John Coprario (c. 1570 – 1626), also known as Giovanni Coprario or Coperario, was an English composer and viol player.

According to later commentators such as John Playford and Roger North, he changed his name from either Cowper or Cooper to Coperario in the early 17th century (at least as early as February 1601), though he himself spelled his name "John Coprario". Anthony Wood said he changed his name after an extended visit to Italy, and though he is documented as having visited the Low Countries in 1603, evidence confirming his presence in Italy has not been found.  From 1622 he served and may have taught the Prince of Wales, for whom he continued to work upon his succession as Charles I. His longtime patron was Edward Seymour, Earl of Hertford, for whom, according to Thomas Fuller's The History of the Worthies of England (1662), he taught William Lawes.
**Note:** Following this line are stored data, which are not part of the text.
/-! ## Decoding: words written out from the opcode map of R80 -/

theorem test_decode_one_byte :
    decodeBytes 0b01011000#8 0xFF#8 = .halt 0b1011#4 ∧
    decodeBytes 0b11000000#8 0xFF#8 = .nop 1#1 ∧
    decodeBytes 0b10001000#8 0xFF#8 = .ext1 0x88#8 ∧
    decodeBytes 0b11111000#8 0xFF#8 = .ext1 0xF8#8 := by decide
theorem test_decode_shift :
    decodeBytes 0b00010001#8 0#8 = .sftr .a 2 ∧ decodeBytes 0b01110001#8 0#8 = .rotr .b 2 ∧
    decodeBytes 0b10111001#8 0#8 = .sftl .b 3 ∧ decodeBytes 0b11000001#8 0#8 = .rotl .a 4 := by
  decide
theorem test_decode_bit :
    decodeBytes 0b00011010#8 0x40#8 = .set0 3#3 0x40#8 ∧
    decodeBytes 0b01111010#8 0x80#8 = .set1 7#3 0x80#8 ∧
    decodeBytes 0b10000010#8 0x41#8 = .skp0 0#3 0x41#8 ∧
    decodeBytes 0b11001010#8 0x81#8 = .skp1 1#3 0x81#8 := by decide
theorem test_decode_jump :
    decodeBytes 0b00100100#8 0x30#8 = .jpd (.reg .a .eq) 0x30#8 ∧
    decodeBytes 0b10101011#8 0x31#8 = .jpi (.reg .x .ne) 0x31#8 ∧
    decodeBytes 0b01110110#8 0x32#8 = .jmd (.reg .b .ge) 0x32#8 ∧
    decodeBytes 0b10111101#8 0x33#8 = .jmi (.reg .x .lt) 0x33#8 ∧
    decodeBytes 0b11100111#8 0x34#8 = .jpd (.always .gt) 0x34#8 := by decide
theorem test_decode_logic :
    decodeBytes 0b11000011#8 0x30#8 = .or .imm 0x30#8 ∧
    decodeBytes 0b11001111#8 0x31#8 = .ext2 .indIdx 0x31#8 ∧
    decodeBytes 0b11010100#8 0x32#8 = .and .mem 0x32#8 ∧
    decodeBytes 0b11011110#8 0x33#8 = .lneg .idx 0x33#8 := by decide
theorem test_decode_arith :
    decodeBytes 0b10000101#8 0x30#8 = .add .x .ind 0x30#8 ∧
    decodeBytes 0b01001011#8 0x31#8 = .sub .b .imm 0x31#8 ∧
    decodeBytes 0b00010110#8 0x32#8 = .load .a .idx 0x32#8 ∧
    decodeBytes 0b10011111#8 0x33#8 = .store .x .indIdx 0x33#8 := by decide
theorem test_decode_refuses_no_bytes : decode [] = .error .noOpcode := rfl
theorem test_decode_refuses_a_missing_operand :
    decode [0b11000011#8] = .error (.noOperand 0b11000011#8) := rfl
theorem test_decode_leaves_the_rest :
    decode [0b10000000#8, 0x11#8] = .ok (.nop 0#1, [0x11#8]) := rfl
theorem test_encode_ext2 : encode (.ext2 .ind 0x21#8) = [0b11001101#8, 0x21#8] := by decide
theorem test_encode_rotr : encode (.rotr .b 4) = [0b01100001#8] := by decide
theorem test_table_word_two_bytes : decodeTableWord 16 0x4005 = some (.add .a .ind 0x40#8) := by
  decide
theorem test_table_word_without_operand : decodeTableWord 8 0x4005 = some (.add .a .ind 0#8) := by
  decide

/-! ## The fetch place of the host's probe -/

theorem test_fetch_word_at_reset :
    (State.reset.withFetchWord 16 0x2A13).fetch = .load .a .imm 0x2A#8 := by decide
theorem test_fetch_word_on_the_program_counter :
    ((State.reset.memWrite 3#8 2#8).withFetchWord 16 0x2A13).fetch = .load .a .imm 0x2A#8 := by decide
theorem test_fetch_word_at_the_top :
    ((State.reset.memWrite 3#8 0xFF#8).withFetchWord 16 0x4023).fetch =
      .jpd (.reg .a .ne) 0x40#8 := by decide

/-! ## One step: halt, no-op, extension -/

theorem test_V40_02_halt : Vector 0x10#8 [0x78#8] [(0#8, 0x55#8)] [(3#8, 0x11#8)] false := by decide
theorem test_V40_03_halt_wraps : Vector 0xFF#8 [0x40#8] [] [(3#8, 0#8)] false := by decide
theorem test_V40_05_nop : Vector 0x10#8 [0xC0#8] [] [(3#8, 0x11#8)] true := by decide
theorem test_V40_07_ext1_default_hook :
    Vector 0x08#8 [0xF0#8] [(0#8, 0x7F#8), (1#8, 0x99#8)] [(3#8, 0x09#8)] true := by decide
theorem test_V60_01_probe :
    Gives (prepared Params.default 0x08#8 [0xF0#8] [(0#8, 0x7F#8), (1#8, 0xFF#8)])
      [(1#8, 0#8), (3#8, 0x09#8)] true := by decide
theorem test_V44_14_ext2 : Vector 0x10#8 [0xCB#8, 0x77#8] [(0#8, 0x11#8)] [(3#8, 0x12#8)] true := by
  decide
theorem test_V60_07_ext2 :
    Gives (prepared Params.default 0x08#8 [0xCB#8, 0#8] [(0#8, 0x05#8), (1#8, 0x11#8)])
      [(3#8, 0x0A#8)] true := by decide

/-- A machine under a hook of which nothing is known, with the hook's answer waiting. -/
def hooked (pc : Addr) (bytes : List Byte) (h : HookAnswer) : State :=
  answering (prepared { Params.default with hook := .custom } pc bytes [])
    { Oracle.empty with hookAnswers := [h] }
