-- ==== Sys2Proof/Machine/State.lean ====
section
/-! DEFINITION. The state of the block and of what the spec names outside it, as plain data (spec/10_state.md R20 to R35,
spec/20_memory.md R46), the reasons a step can stop, and the state after reset (spec/70_reset_and_hazards.md R210). -/

namespace Sys2Proof.Machine

/-- The status codes (spec/30_encoding.md R83): the last two belong to the convenience layer alone. -/
inductive Status where
  | ok
  | transportError
  | formatError
  | rangeError
deriving DecidableEq, Repr

/-- What an operation answers to the host (R83): its status and the bytes of its value, none for an operation without a
value. -/
structure Response where
  status : Status
  value  : List Byte
deriving DecidableEq, Repr

/-- One operation of an I2C transaction (spec/00_scope.md R14): `Write(bytes)` or `Read(n)`. -/
inductive BusOp where
  | write (bytes : List Byte)
  | read (n : Nat)
deriving DecidableEq, Repr

/-- One external action with the environment's answer, an entry of the trace (R14, R46). Both I2C primitives hand over
the address they are for (spec/20_memory.md R42). -/
inductive Action where
  /-- `W(bytes):ok` or `W(bytes):fail`. -/
  | write (addr : I2cAddress) (bytes : List Byte) (ok : Bool)
  /-- `T(ops):ok(samples)`, the byte lists of its reads in order, or `T(ops):fail` (`none`). -/
  | transaction (addr : I2cAddress) (ops : List BusOp) (samples : Option (List (List Byte)))
  /-- `D(n)`. -/
  | delay (us : Microseconds)
deriving DecidableEq, Repr

/-- A falling edge of EN at the port: the port byte before it and the port byte that lowered EN. A write latches the
nibble here (spec/20_memory.md R51), and a read ends one nibble here (R52). -/
structure Strobe where
  high : Byte
  low  : Byte
deriving DecidableEq, Repr

/-- Which half of a byte the controller takes next (spec/10_state.md R32). -/
inductive NibbleHalf where
  | high
  | low
deriving DecidableEq, Repr

/-- The controller's bus mode and, in 4-bit mode, its nibble phase (R32). `unknown` is any value of both: at power-on and
after a failure (U1, U3, U7 of spec/93_implementation_defined.md). -/
inductive ControllerBus where
  | unknown
  | eightBit
  | fourBit (next : NibbleHalf)
deriving DecidableEq, Repr

/-- The environment's answers, inputs to every step (R34): those supplied in advance, oldest first, and how many answers
were free draws because none was supplied. MODEL'S OWN: notes/assumptions/2.md. -/
structure Environment where
  script : List EnvAnswer
  drawn  : Nat
deriving DecidableEq, Repr

/-- An external action still to be issued by a running operation (spec/10_state.md R22). -/
inductive Planned where
  /-- A write of strobe pairs, and the controller state the source says it reaches, where it says one. -/
  | strobed (bytes : List Byte) (reach : Option ControllerBus)
  /-- The one-byte write of SET_BACKLIGHT. -/
  | idle (byte : Byte)
  /-- The read transaction of RECEIVE_BYTE. -/
  | read (ops : List BusOp)
  /-- A delay request. -/
  | delay (us : Microseconds)
deriving DecidableEq, Repr

/-- The sequencer position (R22): idle between operations; while one runs, the actions it has still to issue and the
bytes it has received. -/
inductive Sequencer where
  | idle
  | running (op : Instr) (rest : List Planned) (received : List Byte)
deriving DecidableEq, Repr

/-- Everything that changes while an instance lives: the session state of the block, its interfaces, and the state outside
it that rules mention. The configuration is not in it (spec/00_scope.md R8, spec/10_state.md R34). -/
structure Session where
  /-- `BL`, the backlight flag (R27). -/
  bl          : Bool
  /-- `INITIALIZED`, the ghost bit (R28). -/
  initialized : Bool
  /-- The sequencer position (R22). -/
  seq         : Sequencer
  /-- The operations the host will present, in order (R12, R41; spec/30_encoding.md R91). -/
  requests    : List Request
  /-- What the block has answered to the host, oldest first (R41, R83). The block itself stores no result (R23). -/
  results     : List Response
  /-- The trace since construction, oldest first (R46). -/
  trace       : List Action
  /-- The environment's answers (R34, R44). -/
  env         : Environment
  /-- `PORT`, the PCF8574 output byte (R31, R49). -/
  port        : Byte
  /-- The falling edges of EN the port has seen, oldest first (R51, R52, R61). -/
  strobes     : List Strobe
  /-- The controller's bus mode and nibble phase (R32). -/
  controller  : ControllerBus
deriving DecidableEq, Repr

/-- A session under a configuration. `exec` and `step` have no other argument to take the configuration by; the machine
that takes it as an argument is `machine` in Machine/Instance.lean (notes/assumptions/3.md). -/
structure State extends Session where
  /-- The configuration (R20, R24 to R26): nothing writes it after construction (R8). -/
  cfg         : Params
deriving DecidableEq, Repr

/-- No step of this machine faults: the block never halts, hangs or resets itself on an error (spec/60_exceptions.md
R185), and an error of the transport is a result (R186). Nothing raises a fault; safe. -/
inductive Fault where
deriving DecidableEq, Repr

/-- Why a step gives a request no meaning. -/
inductive Refusal where
  /-- An instruction with no meaning yet, raised by its arm of `exec` alone; safe. -/
  | notModelled (mnemonic : String)
  /-- Op codes 9 to 15, raised by the decoder in `step`: no external action, no state change, no result
  (spec/30_encoding.md R87); safe. -/
  | reservedOpCode (op : BitVec 4)
  /-- SEND_BYTES announcing another number of bytes than it presents, raised by the decoder in `step`: no such command is
  in the interface's format (R82); safe. -/
  | operandLengthMismatch (n present : Nat)
deriving DecidableEq, Repr

/-- An instance right after construction with parameters `p` (spec/70_reset_and_hazards.md R210, spec/10_state.md R35):
`BL = BL_INIT`, `INITIALIZED = false`, idle, an empty trace, the port and the controller as they were. A valid configuration
is its precondition (spec/60_exceptions.md R183). -/
def State.init (p : Params) (_valid : p.wf = true) : State where
  cfg := p
  bl := p.blInit
  initialized := false
  seq := .idle
  requests := []
  results := []
  trace := []
  env := ⟨[], 0⟩
  port := Config.portPowerOn
  strobes := []
  controller := .unknown

/-- Construction (R210) with the check made: refused for an invalid configuration (R183, spec/30_encoding.md R89). -/
def State.construct (p : Params) : Option State := if valid : p.wf = true then some (State.init p valid) else none

/-- The machine right after reset: an instance with the defaults of R9, its OPEN parameters left open. -/
def State.reset : State := State.init Config.params Config.params_wf

end Sys2Proof.Machine
end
Among Coprario's works are fantasias, suites and other works for viols and violins, and two collections of songs, Funeral Teares (1606) and Songs of Mourning: Bewailing the Untimely Death of Prince Henry (1613). He also penned a treatise on composition, Rules how to Compose.

According to Ernst Meyer, Coprario was a Londoner who Italianized his name as Italian music and musicians became more fashionable, and spent much of his life as a musician in the royal court.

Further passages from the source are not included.